Use a unified data structure as input and re-designed workflows to restructure the wdl-pipeline in hope to simplify the wdl-scripts and provide easy maintenance. There are several major changes. (1) unifying affected/unaffected into one-line code using new input data structure in all wdl-file if applied; (2) removing this struct definition: CohortInfo from structs.wdl and replace it with Array[SampleInfo] in the main workflow, and accordingly changed all related wdl-files whenever applied; (3) modified the struct SampleInfo by adding one element: Boolean? affected; (4) run sample-hifiasm and trio-hifiasm both in the main workflow: trial.wdl; (5) run a separate fasta-conversion once for all, and thus a new workflow created under process.smrtcells: fasta_conversion.wdl, which are used by jellyfish, sample and trio-hifiasm; (6) created new folders (hifiasm/tasks) and new wdl-files to deal with hifiasm computing independently, and to put related workflows/tasks (re-written/modified) into this folders; (7) change all import links to include /cbi-star/ for each wdl-files whenever applied. See details here: https://github.com/cbi-star/pb-human-wgs-workflow-wdl/commit/f8c4248df9227964dbe93762581d6732383dfdc5

(8) In order to reduce task callings, the separate sub-workflow separate_data_and_index_files.wdl being removed from the agape WDL-pipeline, and for those workflows calling this sub-workflow: (a) replace it with a local scatter-loop, or (b) when the datafile and indexfile are available from their upstream tasks, simply delete the separate sub-workflow calling and use them. Details can be seen here: https://github.com/cbi-star/pb-human-wgs-workflow-wdl/commit/05a0366f90c2a9608d0d3d66aa1f37e68fc7ccb3

(9) hifiasm.wdl is simplified to reduce the task callings and loading times of docker_image. Three tasks n their sequential callings (gfa2fa, fa2bgzip and bgzip2asm) are merged into one new task/definition. Five different kinds of gfa-files are packed in an array to call as in a scatter-gather loop. Two new workflows are added: gfa2asm.wdl and gfa_asm_single.wdl. Details are here: https://github.com/cbi-star/pb-human-wgs-workflow-wdl/commit/35e5d35365e49153548261d14cdf8e9184c0f91f

cbi-star commented 1 year ago

In the created hifiasm/tasks folders, there are several major changes/additions. (1) the hfiasm-related wdl-files are modified and moved here; (2) sample_hifiasm.cohort.wdl created/modified to deal with sample-level hifiasm; (3) trio_hifiasm.cohort.wdl created/modified to deal with trio-level hifiasm; (4) triobev.wdl created to test with yak triobin/trioeval independently; (5) yak.wdl uses additional input data, trial.parents_list, to make yak-calculation easy.

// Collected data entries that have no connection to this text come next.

-- ==== Sys2Proof/Machine/FamFramer.lean ====
section
/-! DEFINITION. The commands of framing, encryption and per-ONU monitoring (chapter 6), but for XGEM record writes. -/

namespace Sys2Proof.Machine

/-- The first frame of a LIT channel follows serialiser lock and the bias ramp (R41). -/
def State.startSending (s : State) (p c : Nat) : State :=
  let x := s.ch p c
  if s.chState p c = chLit ∧ x.serLock ∧ x.rampDone then s.updCh p c (fun x => { x with sending := true }) else s

/-- From its first frame a new active corrects the ranging of a twinned channel (R335): a broadcast relative Ranging_Time of
−RT_CORR_PS, and every EQD_PS lowered by it; an ONU whose EqD would leave [0, TEQD) is deactivated. -/
def State.rangingCorrection (s : State) (p c k : Nat) : State :=
  match s.twin.takeN with
  | some n =>
    if s.twinned p ∧ !s.standby p ∧ n ≤ k ∧ !s.twin.ranged.contains (chKey p c) then
      let rt := s.twin.oldRt.getD (chKey p c) 0
      let s := s.setTwin (fun t => { t with ranged := chKey p c :: t.ranged })
      let s := s.updAct p c (fun a => { a with msgs := { onu := 1023, kind := .rangingTime, arg := -rt, at' := s.now } :: a.msgs })
      (s.onusOf p c).foldl (fun s r =>
        let st := s.rnat Onu.STATE r
        if s.rget Onu.EQD_PS r = 0xFFFFFFFF ∨ st = onuEmpty ∨ st = onuDisabled then s
        else
          let e := s.rget Onu.EQD_PS r - rt
          if e < 0 ∨ s.teqd p ≤ e then s.deactivate r 2
          else (s.rputK Onu.EQD_PS r e).updOnu r (fun x => { x with eqdSent := x.eqdSent.map (fun v => v - rt) })) s
    else s
  | none => s

/-- A new active sends no frame of a twinned channel before its first frame n (R333, R334). -/
def State.frameHeld (s : State) (p k : Nat) : Bool :=
  match s.twin.takeN with
  | some n => s.twinned p && decide (k < n)
  | none => false

/-- A Key_Control leaves: its exchange is open from now (R168). -/
def State.controlSent (s : State) (p c : Nat) (m : Ploam) : State :=
  match m.kind, s.onuBy p c m.onu with
  | .keyControl, some r => s.updOnuF r (fun x => if x.exchange = 1 then { x with exchange := 2, controlAt := s.now } else x)
  | _, _ => s

/-- The activation engine's messages that leave in a frame (R160, R74): the oldest in the first slot; while an Assign_ONU-ID waits
behind it, those up to the last such message leave in the next slots.
Log: 53 DESIGN CHOICE. -/
def actSlots (slots : Nat) (l : List Ploam) : List Ploam :=
  let behind := (l.reverse.dropWhile (fun m => m.kind != .assignOnuId)).length
  l.take (min slots (max 1 behind))

/-- The transmit FIR and polarity of a channel in force (R40). -/
def State.txDrive (s : State) (p c : Nat) : TxDrive :=
  let pre := s.eff (if c = 0 then Pon.C0_TX_PRE else Pon.C1_TX_PRE) p
  let post := s.eff (if c = 0 then Pon.C0_TX_POST else Pon.C1_TX_POST) p
  { pre := pre, main := 64 - pre - post, post := post, swing := s.eff (if c = 0 then Pon.C0_TX_SWING else Pon.C1_TX_SWING) p,
    invert := s.flag Pon.TX_INVERT p c }

/-- Downstream frame k of a channel that sends: its map, its PLOAM messages with the activation engine's first, XGEM frames in the
room that is left, and idle bytes (R158 to R160). -/
def State.buildFrame (s : State) (p c k : Nat) : State :=
  let map := match (s.grantCh p c).handed with
    | some m =>
      if m.k = k then (m.placed c).map (fun e => (e.1, if e.2 = 0 then 0 else e.2 - (s.frameStart k * 1000 : Nat))) else []
    | none => []
  let slots := s.eff FrCfg.PLOAM_DS_MAX p
  let own := actSlots slots (s.actCh p c).msgs
  let s := s.updAct p c (fun a => { a with msgs := a.msgs.drop own.length })
  let s := own.foldl (fun s m => s.actSent p c k m) s
  let first := if own.isEmpty then [{}] else own
  let ready := (s.frCh p c).ploams.filter (fun m => decide (m.at' + 4 * usNs < s.frameStart k))
  let more := ready.take (slots - first.length)
  let s := s.updFr p c (fun x => { x with ploams := x.ploams.drop more.length })
  let s := more.foldl (fun s m => s.controlSent p c m) s
  let ploams := (first ++ more).map (fun m => s.ploamOut p c m)
  let room := frameData c - 4 - 8 * map.length - 48 * ploams.length
  let w := Fill.run p c k (2 * (s.frCh p c).staged.length + 1) { s := s, room := room }
  let s := ((w.s.bump FrSt.DS_FRAMES p c).bumpBy FrSt.DS_IDLE_BYTES w.room p c)
  let f : DsFrame := { k := k, ponId := Config.ponId p c, mapLen := 8 * map.length, ploamCount := ploams.length,
                       map := map, ploams := ploams, xgems := w.out.reverse, idle := w.room, drive := s.txDrive p c }
  s.emit (.dsFrame p c f (f.line c))

/-- R158–R164: the frame that starts at the boundary just reached; on a DARK channel none is built (R159).
Log: 53 DESIGN CHOICE. -/
def execDsFrameBuild (p : Fin 64) (c : Fin 2) (s : State) : Res :=
  live s (fun s =>
    let s := s.takeRole
    let k := s.frame
    if k < (s.frCh p c).nextFrame then s
    else
      let s := s.updFr p c (fun x => { x with nextFrame := k + 1 })
      let s := (s.latchKeys p c k).startSending p c
      if !(s.ch p c).sending ∨ s.frameHeld p k then s
      else
        (s.rangingCorrection p c k).buildFrame p c k)

/-- R160: a message of the control complex for the channel's PLOAM queue. -/
def execPloamPost (p : Fin 64) (c : Fin 2) (onu : Nat) (arg : Int) (s : State) : Res :=
  live s (fun s =>
    match s.ploamPost p c { onu := onu, kind := .host, arg := arg, at' := s.now } with
    | (code, s) => s.emit (.value code))

/-- The lowest record of the channel that waits for a first key (R167). -/
def State.firstMissing (s : State) (p c : Nat) : Option Nat :=
  (s.onusOf p c).find? (fun r => s.rnat Onu.STATE r == onuOperating && (s.onuF r).missing)

/-- R167: Key_Control is posted when the period has passed, an exchange was asked for, or no key is valid. -/
def execKeyControlDue (r : Nat) (s : State) : Res :=
  live s (fun s =>
    let p := s.rnat Onu.PORT r
    let c := s.rnat Onu.CHANNEL r
    let x := s.onuF r
    let period := s.eff FrCfg.KEY_PERIOD_S p
    let due := decide (period ≠ 0) && decide (x.controlAt + period * secNs ≤ s.now)
    let want := x.missing && s.firstMissing p c == some r
    if s.rnat Onu.STATE r ≠ onuOperating ∨ !s.hasRecord 0x4200 r ∨ x.exchange ≠ 0 ∨ !(due || x.rekey || want) then s
    else
      match s.ploamPost p c { onu := s.rnat Onu.ONU_ID r, kind := .keyControl, at' := s.now } with
      | (0, s) => s.updOnuF r (fun x => { x with exchange := 1, controlAt := s.now, rekey := false, missing := false })
      | (_, s) => s)

/-- R167, R168: the security engine takes an ONU's oldest Key_Report. -/
def execKeyReportReceived (r : Nat) (s : State) : Res :=
  live s (fun s =>
    match (s.onuF r).keyReports with
    | [] => s
    | m :: t =>
      let s := s.updOnuF r (fun x => { x with keyReports := t })
      if (s.onuF r).exchange ≠ 2 then s
      else if (s.onuF r).controlAt + 100 * msNs ≤ s.now then s.keyFail r
      else
        match Config.unwrapKey (Config.kekOf (s.mskFor r)) m with
        | none => s.keyFail r
        | some key => (s.installKey r key).updOnuF r (fun x => { x with exchange := 0, keyFails := 0 }))

/-- R168: no complete Key_Report within [Key_Control, Key_Control + 100 ms). -/
def execKeyExchangeTimeout (r : Nat) (s : State) : Res :=
  live s (fun s =>
    let x := s.onuF r
    if x.exchange = 2 ∧ x.controlAt + 100 * msNs ≤ s.now then s.keyFail r else s)

/-- Fields of a key message (Table 6-2). -/
structure KeyMsg where
  op : Nat := 0
  target : Nat := 0
  slot : Nat := 0
  delay : Nat := 0
  key : Nat := 0
  /-- A reserved byte, or a field that must be 0 for the opcode, is not 0. -/
  bad : Bool := false
  deriving DecidableEq, Repr

/--
Log: 49 DEDUCED. -/
def keyMsg (b : List Nat) : KeyMsg :=
  let op := byteAt b 0
  let le (o n : Nat) : Nat := ofLe ((b.drop o).take n)
  let slot := byteAt b 8
  let delay := le 12 4
  let key := le 16 16
  { op := op, target := le 4 4, slot := slot, delay := delay, key := key,
    bad := le 1 3 != 0 || le 9 3 != 0 || le 32 24 != 0 || (op != 1 && op != 3 && key != 0) ||
           ((op == 3 || op == 4) && slot != 0) }

/-- The checks that all key messages share (R169, R421): the sender, the lifecycle state and the debug level, the opcode and the
reserved bytes.
Log: 49 DEDUCED. -/
def State.keyCheck (s : State) (sender op : Nat) (m : KeyMsg) : Nat :=
  if sender ≠ idHost ∧ sender ≠ idSecurePart then rcSecureOnly
  else if 2 ≤ s.nat Sec.LIFECYCLE ∨ s.nat Sec.DEBUG_LEVEL = 2 then rcLifecycle
  else if m.op ≠ op ∨ m.bad then rcRange
  else if (op = 1 ∨ op = 2) ∧ (128 ≤ m.target ∨ m.slot = 0 ∨ 2 < m.slot) then rcRange
  else if op = 2 ∧ (m.delay < 16 ∨ 8000 < m.delay) then rcRange
  else rcOk

/-- The security engine's answer in the message's slot (R169, R353, R359): the result and the target, the rest erased. -/
def State.keyAnswer (s : State) (m k code target : Nat) : State :=
  let x := s.slot m k
  if s.stale x then (s.bump Mbx.MBX_STALE_REPLY m).freeSlot m k
  else
    let n := (s.mbxCh m).next
    let s := s.setSlot m k { x with st := 3, kind := 1, replier := idSecurity, length := 8, order := n,
                                    data := leBytes 4 code ++ leBytes 4 target ++ List.replicate 48 0 }
    (s.updMbx m (fun c => { c with next := n + 1 })).mbxCause m x.sender 1

/-- The oldest posted key message of a secure channel (R169, R361): opcodes 0x80 and above are dictionary requests. -/
def State.keyPosted (s : State) (m : Nat) : Option Nat := s.mbxOldest m (fun x => x.st == 1 && decide (byteAt x.data 0 < 0x80))

/-- The security engine takes the oldest key message of a channel, does what `act` says unless a check refuses it, and answers. A message
with another opcode of Table 6-2 is left to its own command. -/
def State.keyCommand (s : State) (m op : Nat) (act : KeyMsg → State → Nat × State) : State :=
  let s := s.mbxSweep m
  match s.keyPosted m with
  | none => s
  | some k =>
    let msg := keyMsg (s.slot m k).data
    if msg.op ≠ op ∧ 1 ≤ msg.op ∧ msg.op ≤ 4 then s
    else
      let e := s.keyCheck (s.slot m k).sender op msg
      let (e, s) := if e ≠ rcOk then (e, s) else act msg s
      s.keyAnswer m k e msg.target

/-- MCAST_LOAD: the key goes into the slot named, unless it is the active one (R166, R169). -/
def mcastLoad (k : KeyMsg) (s : State) : Nat × State :=
  let p := k.target / 2
  let c := k.target % 2
  if (s.frCh p c).active = k.slot then (rcState, s)
  else
    (rcOk, (s.updFr p c (fun x => if k.slot = 1 then { x with key1 := some k.key } else { x with key2 := some k.key })).bump
      FrDev.KEY_INSTALLS)

/-- R169, R166: MCAST_LOAD. -/
def execMcastLoad (m : Fin 8) (s : State) : Res := live s (fun s => s.keyCommand m 1 mcastLoad)

/-- MCAST_ACTIVATE: the slot named becomes active DELAY_FRAMES after the next boundary (R169). -/
def mcastActivate (k : KeyMsg) (s : State) : Nat × State :=
  let p := k.target / 2
  let c := k.target % 2
  let x := s.frCh p c
  if (if k.slot = 1 then x.key1 else x.key2).isNone then (rcConsistency, s)
  else (rcOk, s.updFr p c (fun x => { x with switch := some (s.frame + 1 + k.delay, k.slot) }))

/-- R169: MCAST_ACTIVATE. -/
def execMcastActivate (m : Fin 8) (s : State) : Res := live s (fun s => s.keyCommand m 2 mcastActivate)

/-- MSK_LOAD: a master session key for an ONU record (R169). -/
def mskLoad (k : KeyMsg) (s : State) : Nat × State :=
  if !s.hasRecord 0x4200 k.target then (rcNoRecord, s)
  else (rcOk, s.updOnuF k.target (fun x => { x with msk := some k.key }))

/-- R169: MSK_LOAD. -/
def execMskLoad (m : Fin 8) (s : State) : Res := live s (fun s => s.keyCommand m 3 mskLoad)

/-- REKEY: an exchange with an ONU is asked for (R167, R169). -/
def askRekey (k : KeyMsg) (s : State) : Nat × State :=
  if !s.hasRecord 0x4200 k.target then (rcNoRecord, s)
  else (rcOk, s.updOnuF k.target (fun x => { x with rekey := true }))

/-- R167, R169: REKEY asks for an exchange with an ONU at once. -/
def execRekey (m : Fin 8) (s : State) : Res := live s (fun s => s.keyCommand m 4 askRekey)

/-- R170, Table 6-3: an upstream PLOAM of the burst that started at `start` is checked and routed; one of a burst whose header check
failed is not used (Table 6-4). -/
def execUsPloam (p : Fin 64) (c : Fin 2) (onu start : Nat) (kind : UsPloam) (body : List Nat) (mic : Nat) (s : State) : Res :=
  live s (fun s =>
    if !(s.ch p c).good.contains (start, onu) then s
    else if !s.micOk p c onu body mic then s.bump FrSt.PLOAM_MIC_FAIL p c
    else
      match kind with
      | .keyReport =>
        (match s.onuBy p c onu with
         | some r => s.updOnuF r (fun x => { x with keyReports := x.keyReports ++ [body] })
         | none => s)
      | k => s.emit (.usPloam p c onu k (ofBe body)))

More details here: https://github.com/cbi-star/pb-human-wgs-workflow-wdl/commit/ef14de3eef4ecd58f6c03160d2a9dcce0ec7f938

cbi-star commented 1 year ago

Removing if (cohort_run) condition to allow singleton to run slivar in trial.wdl. See details here: https://github.com/cbi-star/pb-human-wgs-workflow-wdl/commit/24b13f1429905dfcbb9cdd7d71ec19c2dd7cfccc#diff-342d68bac97759a0786e6943ae9532c3844ee12d9006371019fd043c1069510b

cbi-star commented 1 year ago

A new workflow, cohort_thin.wdl, is created to run cohort/cohort.wdl standalone and a new data structure is used to largely reduce lines in input.json. See details here: https://github.com/cbi-star/pb-human-wgs-workflow-wdl/commit/040772f5890d606e1eadece1709a9069b982cad5

cbi-star commented 1 year ago

Two standalone workflows added with a new struct PacBio defined. See details here: https://github.com/cbi-star/pb-human-wgs-workflow-wdl/commit/72d9ffc6f4b2736522b2427dd510f432aefc5a56

cbi-star commented 1 year ago

(1) names added to the IndexedData output from sample.trial.wdl and smrcells.trial.wdl (2) removal of hifiasm-wdl's from /sample/tasks folders, since we already built a new folder hifiasm/tasks and workflows to handle both sample-level and trio-level hifiasm computing (see as above) For details see here: https://github.com/cbi-star/pb-human-wgs-workflow-wdl/commit/1a501bf5057c8bdf4a68eae692ed11d7ac5a6065

cbi-star commented 1 year ago

Design a set of new data structures (PacBioInfo and PacBioSampInfo) to simplify standalone/entry workflows (agape_thin.wdl, cohort_thin.wdl and famcohort.wdl), and also removed unused workflows. See details here: https://github.com/cbi-star/pb-human-wgs-workflow-wdl/commit/6685fb8b17ec98720559b5b8d4ad0e84655c9382

cbi-star commented 1 year ago

A flowchart outlining the restructured pipeline (agape) workflows' relationship and dependency is attached here: https://github.com/cbi-star/pb-human-wgs-workflow-wdl/blob/main/pacbio-wdl-workflow-design-2022-CharlieBi.pdf

cbi-star commented 1 year ago

Adjusted relative pathes for import here: https://github.com/cbi-star/pb-human-wgs-workflow-wdl/commit/9e77ad72bdd9da34f88113bd64558c1915389669

cbi-star commented 1 year ago

To reduce task calls, the separate sub-workflow separate_data_and_index_files.wdl being deleted from the agape-pipeline (this repo so called), and any workflows calling this sub-workflow, either replace it with a local scatter-loop, or when datafile and indexfile are available from their upstream tasks, simply delete the separate sub-workflow calling, and directly use them. Details can be seen here: https://github.com/cbi-star/pb-human-wgs-workflow-wdl/commit/05a0366f90c2a9608d0d3d66aa1f37e68fc7ccb3

cbi-star commented 1 year ago

hifiasm.wdl is simplified to reduce the task callings and loading times of docker_image. Three tasks in their sequential callings (gfa2fa, fa2bgzip and bgzip2asm) are merged into one task. Five different kinds of gfa-files are packed in an array to run as in a scatter-gather.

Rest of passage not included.